Additional contemporary references link Dobelio to Nisibin (Nusaybin), where he appears under the name "Marco Dobelo di Nisibe", indicating an origin or early association with that city. Evidence further suggests that he spent part of his early career in Aleppo, a major intellectual center for eastern Christian scholars and translators, before establishing himself in Rome. By the time he settled in Italy, Dobelio had acquired extensive training in Arabic and related languages, which enabled his emergence as a respected Arabist within European scholarly circles. Contemporary records place Dobelio within European Christian ecclesiastical scholarly networks, including his service with the papal library and with Catholic authorities examining the Lead Books.

== Academic career ==
After arriving in Rome around 1597, Marcos Dobelio taught Arabic at the University of La Sapienza and worked with Arabic manuscripts in ecclesiastical contexts.

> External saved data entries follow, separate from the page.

/-! ### The end (R187, R189, 11 R180) -/

/-- Each shadow equal to the lower byte of its setting's latched value (11 R180). -/
def equalizeShadows (st : Settings) : Settings :=
  { st with shadowInt := st.routeInt.setWidth 8, shadowAlert := st.routeAlert.setWidth 8 }

/-- The phase becomes RUNNING and BOOT_DONE is raised; at the end of the image load the shadows are made equal (R187,
R189, 11 R180). -/
def State.enterRunning (s : State) : State :=
  State.raise .bootDone { s with
    settings := if s.loader.phase = .loading then equalizeShadows s.settings else s.settings
    loader := { s.loader with phase := .running, work := .nothing } }

/-- The loader's next piece of work. -/
def State.loadPiece (s : State) : State :=
  match s.loader.work with
  | .check => s.loadCheck
  | .control => s.loadControl
  | .requester => s.loadRequesters
  | .preloadStart => s.loadPreloadStart
  | .preload words installed skipped => s.loadPreloadPiece words installed skipped
  | .freeze => s.loadFreeze
  | .finish => s
  | .nothing => s

/-- From inside the Preload section to the end of the last section. -/
def State.loadFromPreload (s : State) : State :=
  match s.loader.work with
  | .preload words installed skipped => s.loadPreloadRest words installed skipped
  | _ => s

def State.loadFromFreeze (s : State) : State := if s.loader.work = .freeze then s.loadFreeze else s

def State.loadFromPreloadStart (s : State) : State :=
  if s.loader.work = .preloadStart then s.loadPreloadStart else s

def State.loadFromRequesters (s : State) : State := if s.loader.work = .requester then s.loadRequesters else s

def State.loadFromControl (s : State) : State := if s.loader.work = .control then s.loadControl else s

def State.loadFromCheck (s : State) : State := if s.loader.work = .check then s.loadCheck else s

/-- All that is left of the load, in the fixed order of R183. -/
def State.loadRest (s : State) : State :=
  s.loadFromCheck.loadFromControl.loadFromRequesters.loadFromPreloadStart.loadFromPreload.loadFromFreeze

/-- IMAGE_LOAD_DONE (R187), in LOADING with the RESET line high. -/
def execImageLoadDone (s : State) : Host.Outcome State Fault Refusal :=
  if s.loader.phase = .loading ∧ s.resetLow = false then .next s.loadRest.enterRunning else .next s

/-- PRELOAD_RELOAD_DONE (R189), in RELOADING. -/
def execPreloadReloadDone (s : State) : Host.Outcome State Fault Refusal :=
  if s.loader.phase = .reloading then .next s.loadFromPreload.enterRunning else .next s

/-! ### Time (log 2, log 5) -/

/-- The loader is at work: the part is starting and RESET is not held low (R187). -/
def State.loaderWorks (s : State) : Bool := s.loader.phase != .running && !s.resetLow

/-- In a ns in which nothing waits and nothing is due, the loader takes its next piece or not (a free value); the piece
that ends the load is left to IMAGE_LOAD_DONE or PRELOAD_RELOAD_DONE (log 5). -/
def State.loadTick (s : State) : State :=
  if s.loaderWorks then
    let s1 := { s with free := s.free + 1 }
    let s2 := s1.loadPiece
    if Config.loaderAdvances s.free = true ∧ s2.loader.work ≠ .finish then s2 else s1
  else s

In 1610 he was summoned to Granada by a royal committee appointed by King Philip III to evaluate the authenticity of the Lead Books of the Sacromonte. Noted for his strong command of Arabic, Dobelio examined the original texts but soon concluded that they were forgeries. After informing Archbishop Pedro Castro Nero of his assessment, his service in Granada came to an end.

Between approximately 1610 and 1638, Dobelio participated in the broader scholarly debates on the Lead Books in Spain. His assessment has been described by modern scholars as one of the most important contributions to the controversy and as an explicitly polemical rejection of the books’ authenticity.

Dobelio’s most substantial surviving work is the "Nuevo descubrimiento de la falsedad del metal", the introduction of which can be dated to 1638. In this treatise, Dobelio argued that the Lead Books were Morisco forgeries drawing heavily on Islamic sources. Although only part of the work survives, it circulated among scholars and later influenced Vatican assessments of the Lead Books, particularly the work of the Arabist Ludovico Marracci. In addition to his polemical writings, Dobelio assembled a significant private collection of Arabic manuscripts, which the Dutch Arabist Thomas Erpenius described as one of the most important in Europe.